ACT calls for youth minimum wage

John Banks

ACT Leader John Banks has called for the introduction of a youth minimum wage.

“Labour’s abolition of youth rates [a lower miniumum wage for younger workers] has seen youth unemployment skyrocket - an inevitable result of competition between young people and older, more experienced workers for the same rate of pay. Experience wins every time," Mr Banks says.

 “The abolition of youth rates has been a disaster - first pushing youth out of work, and now affecting their sense of self-worth It is time we dropped this senseless Labour policy and reintroduced a youth minimum wage."  

Unintended consequences
The law of unintended consequences has been at work, the ACT leaders says, with the abolition of youth rates making youth unemployment worse.

He claims research by University of Canterbury economist Eric Crampton backs his finding.

Last night, Mr Crampton (who was unaware Mr Banks had appropriated his research) was more ambivalent on the question of youth employment, but said data indicated a minimum wage always had "bad outcomes" for the people it was supposed to support.

 "The recession that began in 2008 hit youths much harder than did prior recessions that had had far worse effects on adults," the economist told NBR.

"For example, in 1992, when adult unemployment rates were just over 10%, the unemployment rate for 16 and 17 year olds reached 25% - the highest it reached until the second quarter of 2009; from that quarter until the second quarter of 2011, the last for which I have detailed age breakdowns, the unemployment rate for youths did not fall below 26.75%."

Mr Crampton added, " For every one of those quarters has had youth unemployment outcomes worse than the worst experienced from 1986 to 2008.

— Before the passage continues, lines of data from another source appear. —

-- ==== Sys2Proof/Machine/LaneRequests.lean ====
section
/-! DEFINITION. LANE CONFIG, START, STOP, RESET and STATUS (chapters 2 and 5). -/

namespace Sys2Proof.Machine

open Sys2Proof

/-! ## LANE CONFIG (R23, R24, R86) -/

/-- The stall policy a mode accepts, with its default for an absent field; none where it does not suit (R23, R86). -/
def stallPolicyFor (m : Mode) (p : Option StallPolicy) : Option StallPolicy :=
  match m, p with
  | .play, none => some .hold
  | .play, some .hold => some .hold
  | .play, some .skip => some .skip
  | .play, some .halt => some .halt
  | .play, some .drop => none
  | .capture, none => some .drop
  | .capture, some .drop => some .drop
  | .capture, some .halt => some .halt
  | .capture, some .hold => none
  | .capture, some .skip => none

/-- Checks 3 and 4 of R23. -/
def Lane.takesConfig (ln : Lane) (m : Mode) : Bool :=
  ln.state.isStopped &&
    (decide (m = ln.config.mode) ||
      (decide (ln.heldCount = 0) && !ln.slotA.isDiscarding && !ln.slotB.isDiscarding))

/-- The effects of an accepted configuration (R24, R25, R26): pins, last word, divider restart. -/
def Lane.configure (ln : Lane) (c : LaneConfig) (now : Nat) : Lane :=
  { { ln with config := c }.quiet with lastWord := c.idleWord, dividerStart := now }

def ownLaneConfig (e : Entry) (r : ConfigRequest) (s : State) : State :=
  if !(s.lane r.lane).takesConfig r.mode then s.answer e.tag .wrongState .none
  else
    match stallPolicyFor r.mode r.stall with
    | none => s.answer e.tag .badField .none
    | some p =>
      (s.mapLane r.lane fun ln => ln.configure
        { mode := r.mode, clock := r.clock, idleWord := r.idleWord, stall := p, dry := r.dry, group := r.group }
        s.now).answer e.tag .ok .none

def serveLaneConfig : Service := dispatchTo parseLaneConfig ownLaneConfig

/-- LANE_CONFIG (R23). -/
def execLaneConfig (tag : Byte) (payload : List Byte) (s : State) : Host.Outcome State Fault Refusal :=
  s.happen fun s => s.receiveRequest tag 0x20 payload serveLaneConfig

/-! ## LANE START (R31, R32, R90) -/

/-- The lane's group is FIRED. -/
def State.groupFired (s : State) (l : LaneId) : Bool :=
  match (s.lane l).config.group with
  | some g => decide ((s.group g).state = .fired)
  | none => false

/-- Entry to PRIMING (R32). -/
def Lane.prime (ln : Lane) : Lane :=
  { ln.quiet with state := .priming, lastCue := none, stopPending := false, awaitingFirstBeat := false }

def ownLaneStart (e : Entry) (l : LaneId) (s : State) : State :=
  if s.arrayState = .initialising then s.answer e.tag .notReady .none
  else if !(s.lane l).state.isStopped then s.answer e.tag .wrongState .none
  else if s.groupFired l then s.answer e.tag .wrongState .none
  else (((s.mapLane l Lane.prime).settleLane l 0).answer e.tag .ok .none).endEvent

def serveLaneStart : Service := dispatchTo parseLane ownLaneStart

/-- LANE_START (R31). -/
def execLaneStart (tag : Byte) (payload : List Byte) (s : State) : Host.Outcome State Fault Refusal :=
  s.happen fun s => s.receiveRequest tag 0x21 payload serveLaneStart

/-! ## LANE STOP (R42) -/

/-- AT END only sets stop pending: a RUNNING lane, but for a fired play lane before its first beat (R42). -/
def Lane.stopsLater (ln : Lane) : Bool :=
  decide (ln.state = .running) && (decide (ln.config.mode = .capture) || !ln.awaitingFirstBeat)

/-- Table 2-8. -/
def State.stopLane (s : State) (l : LaneId) : StopMode → State
  | .now => s.halt l .request
  | .atEnd =>
    if (s.lane l).stopsLater then s.mapLane l fun ln => { ln with stopPending := true }
    else s.halt l .request

def ownLaneStop (e : Entry) (x : LaneId × StopMode) (s : State) : State :=
  if (s.lane x.1).state = .resetting then s.answer e.tag .wrongState .none
  else ((s.answer e.tag .ok .none).stopLane x.1 x.2).endEvent

def serveLaneStop : Service := dispatchTo parseLaneStop ownLaneStop

/-- LANE_STOP (R42). -/
def execLaneStop (tag : Byte) (payload : List Byte) (s : State) : Host.Outcome State Fault Refusal :=
  s.happen fun s => s.receiveRequest tag 0x22 payload serveLaneStop

/-! ## LANE RESET (R43, R44) -/

def ownLaneReset (e : Entry) (l : LaneId) (s : State) : State :=
  if (s.lane l).state = .resetting then s.answer e.tag .wrongState .none
  else
    let s := s.mapLane l Lane.enterReset
    (if (s.lane l).resetWaits then s else (s.mapLane l Lane.endReset).answer e.tag .ok .none).endEvent

def serveLaneReset : Service := dispatchTo parseLane ownLaneReset

/-- LANE_RESET (R43). -/
def execLaneReset (tag : Byte) (payload : List Byte) (s : State) : Host.Outcome State Fault Refusal :=
  s.happen fun s => s.receiveRequest tag codeLaneReset payload serveLaneReset

/-! ## LANE STATUS (R45) -/

def Lane.report (ln : Lane) : LaneReport :=
  { state := ln.state, stallCause := ln.state.stallCause?, haltReason := ln.state.haltReason?,
    active := ln.activeSlot, pointer := ln.progress?.map fun p => p.pointer,
    repsLeft := ln.progress?.map fun p => p.repsLeft, slotA := ln.slotA.report, slotB := ln.slotB.report,
    waiting := ln.queue.length, stallBeats := ln.stallBeats, lateCues := ln.lateCues,
    droppedWords := ln.droppedWords }

def ownLaneStatus (e : Entry) (x : LaneId × Bool) (s : State) : State :=
  let report := (s.lane x.1).report
  let s := if x.2 then s.mapLane x.1 Lane.clearCounters else s
  s.answer e.tag .ok (.laneStatus report)

def serveLaneStatus : Service := dispatchTo parseLaneStatus ownLaneStatus

/-- LANE_STATUS (R45). -/
def execLaneStatus (tag : Byte) (payload : List Byte) (s : State) : Host.Outcome State Fault Refusal :=
  s.happen fun s => s.receiveRequest tag 0x24 payload serveLaneStatus

end Sys2Proof.Machine
end

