-- ==== Sys2Proof/Machine/AliasRequests.lean ====
section
/-! DEFINITION. ALIAS BIND, ALIAS UNBIND and ALIAS QUERY (R113 to R117). -/

namespace Sys2Proof.Machine

open Sys2Proof

/-- The entry after a BIND: the row, and the generation up by 1, wrapping (R114). -/
def AliasEntry.bind (e : AliasEntry) (r : Row) : AliasEntry :=
  { row := some r, generation := wrapInc e.generation }

/-- The entry after an UNBIND: a BOUND one is unbound and its generation rises, an UNBOUND one stays (R115). -/
def AliasEntry.unbind (e : AliasEntry) : AliasEntry :=
  match e.row with
  | some _ => { row := none, generation := wrapInc e.generation }
  | none => e

/-- The entry changes, and the reply carries it (R114, R115). -/
def State.rebind (s : State) (tag : Byte) (n : AliasNo) (entry : AliasEntry) : State :=
  (s.setAlias n entry).answer tag .ok (.aliasEntry n entry)

def ownAliasBind (e : Entry) (x : AliasNo × Row) (s : State) : State :=
  s.rebind e.tag x.1 ((s.aliasAt x.1).bind x.2)

def serveAliasBind : Service := dispatchTo parseAliasBind ownAliasBind

/-- ALIAS_BIND (R114). -/
def execAliasBind (tag : Byte) (payload : List Byte) (s : State) : Host.Outcome State Fault Refusal :=
  s.happen fun s => s.receiveRequest tag 0x40 payload serveAliasBind

def ownAliasUnbind (e : Entry) (n : AliasNo) (s : State) : State := s.rebind e.tag n (s.aliasAt n).unbind

def serveAliasUnbind : Service := dispatchTo parseAlias ownAliasUnbind

/-- ALIAS_UNBIND (R115). -/
def execAliasUnbind (tag : Byte) (payload : List Byte) (s : State) : Host.Outcome State Fault Refusal :=
  s.happen fun s => s.receiveRequest tag 0x41 payload serveAliasUnbind

def ownAliasQuery (e : Entry) (n : AliasNo) (s : State) : State :=
  s.answer e.tag .ok (.aliasEntry n (s.aliasAt n))

def serveAliasQuery : Service := dispatchTo parseAlias ownAliasQuery

/-- ALIAS_QUERY (R116). -/
def execAliasQuery (tag : Byte) (payload : List Byte) (s : State) : Host.Outcome State Fault Refusal :=
  s.happen fun s => s.receiveRequest tag 0x42 payload serveAliasQuery

end Sys2Proof.Machine
end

"Meanwhile, adult unemployment rates didn't exceed 6.5%. This more finely detailed data, which I received subsequent to the estimates John Banks is citing, suggests about 7 to 8 percentage points of youth unemployment seems highly anomalous relative to prior recessions," Mr Crampton said.

"Whether that's due to Labour's changes to the youth minimum wage or to something else that had the same timing as that legislative change and that disproportionately affected youth unemployment outcomes, we can't really conclude from the data."

However, Mr Crampton was sure of one thing:

"If it had such effect, it would be consistent with the data and consistent with our standing theory - that high minimum wages have bad outcomes for the least skilled."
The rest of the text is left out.